The stretch from the line with "end Sys2Proof.Machine" through the line with "Sparse Word := []" in the records below: write it out exactly, and nothing else.

--------------------------------

-- ==== Sys2Proof/Machine/Sparse.lean ====
section
/-!
DEFINITION. Sparse stores as plain data: a list of (key, value) pairs with strictly rising keys in which no entry holds the value an
unlisted key reads as. Equal stores are equal lists. The register words, the anvils' memories and the per-unit records use it.
-/

namespace Sys2Proof.Machine

/-- A sparse store: keys rise strictly, and no entry equals what its key reads as when unlisted. -/
abbrev Sparse (α : Type) := List (Nat × α)

/-- The listed value of key `k`. -/
def Sparse.find {α : Type} : Sparse α → Nat → Option α
  | [], _ => none
  | (k', v) :: t, k => if k' = k then some v else Sparse.find t k

/-- The value of key `k`, `d` when it is unlisted. -/
def Sparse.get {α : Type} (m : Sparse α) (d : α) (k : Nat) : α := (m.find k).getD d

/-- `m` with `v` listed at `k`, whatever `v` is. -/
def Sparse.put {α : Type} : Sparse α → Nat → α → Sparse α
  | [], k, v => [(k, v)]
  | (k', v') :: t, k, v =>
    if k < k' then (k, v) :: (k', v') :: t
    else if k = k' then (k, v) :: t
    else (k', v') :: Sparse.put t k v

/-- `m` without key `k`. -/
def Sparse.del {α : Type} : Sparse α → Nat → Sparse α
  | [], _ => []
  | (k', v') :: t, k => if k' = k then Sparse.del t k else (k', v') :: Sparse.del t k

/-- `m` with key `k` reading as `v`, where an unlisted `k` reads as `d`: writing `d` unlists the key. -/
def Sparse.set {α : Type} [DecidableEq α] (m : Sparse α) (d : α) (k : Nat) (v : α) : Sparse α :=
  if v = d then m.del k else m.put k v

/-- The keys of `m` rise strictly, all above `lo` where one is given. -/
def Sparse.rising {α : Type} : Option Nat → Sparse α → Bool
  | _, [] => true
  | none, (k, _) :: t => Sparse.rising (some k) t
  | some lo, (k, _) :: t => decide (lo < k) && Sparse.rising (some k) t

/-- The canonical form: keys rise strictly and no entry equals the default of its key. -/
def Sparse.wf {α : Type} [DecidableEq α] (d : Nat → α) (m : Sparse α) : Bool :=
  Sparse.rising none m && m.all fun kv => decide (kv.2 ≠ d kv.1)

/-- The canonical form of a store: the same reading of every key; a store in canonical form is its own. (Log entry 12: DEDUCED.) -/
def Sparse.canon {α : Type} [DecidableEq α] (d : Nat → α) (m : Sparse α) : Sparse α :=
  m.foldr (fun kv r => r.set (d kv.1) kv.1 kv.2) []

end Sys2Proof.Machine
end

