/-- A billet handle (R289 to R292, R344). -/
structure Handle where
  st      : HandleSt := .empty
  code    : Nat := 9
  tag     : Tag := {}
  /-- What it holds. -/
  item    : Option QItem := none
  /-- The queue of the billet it holds, and the generation of its grant (R142). -/
  queue   : Nat := 0
  gen     : Nat := 0
  /-- The billet was granted, not taken. -/
  granted : Bool := false
  deriving DecidableEq, Repr

/-- A billet copy in progress on the bench's Stock port (R286). -/
inductive CopyOp where
  /-- BTAKE into handle `h`, writing the 64 bytes at `a`. -/
  | take (h a : Nat)
  /-- BPUT of handle `h`, reading them. -/
  | put (h a : Nat)
  /-- BRD of ring billet `i` of a queue, writing them. -/
  | ringRead (queue i a : Nat)
  /-- BWR, reading them. -/
  | ringWrite (queue i a : Nat)
  deriving DecidableEq, Repr

/-- A coprocessor operation issued and not yet written (R294, R346). -/
structure CopEntry where
  /-- Low register of its destination pair. -/
  dest : Nat
  val  : Word
  sat  : Bool
  err  : Bool
  op   : Nat
  /-- The index of the instruction that issued it. -/
  src  : Nat
  deriving DecidableEq, Repr

/-- One anvil beside its page: registers of R311, the pipeline's remembered positions, handles, copies and coprocessor queue. -/
structure Anv where
  d       : Sparse (BitVec 16) := []
  acc     : Sparse (BitVec 40) := []
  /-- The control registers by the index of R317. -/
  cr      : Sparse Word := []
  /-- The next instruction index. -/
  pc      : Nat := 0
  /-- In the delay slot of a branch: the branch's index, where the program goes on, and the mode the branch ran under. -/
  slot    : Option (Nat × Nat × Nat) := none
  /-- The next instruction is the shadow of an MVC md, or the first after an RTE with SHD: the mode it runs under (R354, R365). -/
  shadow  : Option Nat := none
  handles : Sparse Handle := []
  /-- Oldest first. -/
  copies  : List CopyOp := []
  /-- Oldest first, four at most. -/
  cops    : List CopEntry := []
  /-- A halt has been requested and waits for a clean boundary (R371). -/
  haltReq : Bool := false
  /-- A STEP waits to be executed (R306). -/
  stepReq : Bool := false
  /-- Stopped in LATE: takes OVERRUN at its next release (R368). -/
  overrun : Bool := false
  /-- A boundary has passed since it halted (R307). -/
  passed  : Bool := false
  /-- The next instruction fetched matches no breakpoint (R373). -/
  skipBp  : Bool := false
  /-- MODE.FREE as written since the last boundary, where it takes effect (R301). -/
  modeNext : Option Bool := none
  deriving DecidableEq, Repr

/-- A sample known to the tracker: channel, play tick and magnitude of x (R397). -/
structure TrkSample where
  chan : Nat
  play : Nat
  mag  : Nat
  deriving DecidableEq, Repr

/-- The supply tracker beside its registers (R395 to R401). -/
structure Tracker where
  /-- The commanded value C, in units of 1/(960 * 2^31) V. -/
  c       : Nat := 0
  known   : List TrkSample := []
  /-- Needs of the last 200 ms: play tick and value, in the units of `c`. -/
  past    : List (Nat × Nat) := []
  /-- Commanded values of the last 2 ms (R392): tick and value in mV. -/
  lows    : List (Nat × Nat) := []
  /-- Code of the message being sent, and the last acknowledged code. -/
  sending : Option Nat := none
  acked   : Option Nat := none
  fails   : Nat := 0
  /-- C is held at CAP after eight failures (R400). -/
  linkBad : Bool := false
  /-- PVDD readings below 0.9 C in a row (R401). -/
  under   : Nat := 0
  /-- PVDD is below the warning level (R392). -/
  low     : Bool := false
  /-- The TRK pin's duty count (R399). -/
  duty    : Nat := 0
  deriving DecidableEq, Repr

/-! ### The Tongs (chapter 14) -/

/-- The Tongs' model of one driver channel (R409 to R418). -/
structure TongsChan where
  /-- Coil and magnet node, in 1/1,024 °C. -/
  tc    : Int := 40960
  tm    : Int := 40960
  /-- P of the last stroke in µW, as a fraction. -/
  p     : Nat × Nat := (0, 1)
  /-- The last A, `none` before the first pass. -/
  prev  : Option Int := none
  /-- The band-pass filters and sums of the running resistance window, as the program holds them. -/
  band  : Nat := 0
  win   : Nat := 0
  /-- A stroke of the window lacked sense samples (R657). -/
  bad   : Bool := false
  deriving DecidableEq, Repr

/-- The offset calibration of a sense converter (R404): the readings of the last 0.5 ms of SETTLE, summed, and their number. -/
structure SenseCal where
  sum : Int := 0
  cnt : Nat := 0
  deriving DecidableEq, Repr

--------------------------------

Expected answer
end Sys2Proof.Machine
end

/-- A billet handle (R289 to R292, R344). -/
structure Handle where
  st      : HandleSt := .empty
  code    : Nat := 9
  tag     : Tag := {}
  /-- What it holds. -/
  item    : Option QItem := none
  /-- The queue of the billet it holds, and the generation of its grant (R142). -/
  queue   : Nat := 0
  gen     : Nat := 0
  /-- The billet was granted, not taken. -/
  granted : Bool := false
  deriving DecidableEq, Repr

/-- A billet copy in progress on the bench's Stock port (R286). -/
inductive CopyOp where
  /-- BTAKE into handle `h`, writing the 64 bytes at `a`. -/
  | take (h a : Nat)
  /-- BPUT of handle `h`, reading them. -/
  | put (h a : Nat)
  /-- BRD of ring billet `i` of a queue, writing them. -/
  | ringRead (queue i a : Nat)
  /-- BWR, reading them. -/
  | ringWrite (queue i a : Nat)
  deriving DecidableEq, Repr

/-- A coprocessor operation issued and not yet written (R294, R346). -/
structure CopEntry where
  /-- Low register of its destination pair. -/
  dest : Nat
  val  : Word
  sat  : Bool
  err  : Bool
  op   : Nat
  /-- The index of the instruction that issued it. -/
  src  : Nat
  deriving DecidableEq, Repr

/-- One anvil beside its page: registers of R311, the pipeline's remembered positions, handles, copies and coprocessor queue. -/
structure Anv where
  d       : Sparse (BitVec 16) := []
  acc     : Sparse (BitVec 40) := []
  /-- The control registers by the index of R317. -/
  cr      : Sparse Word := []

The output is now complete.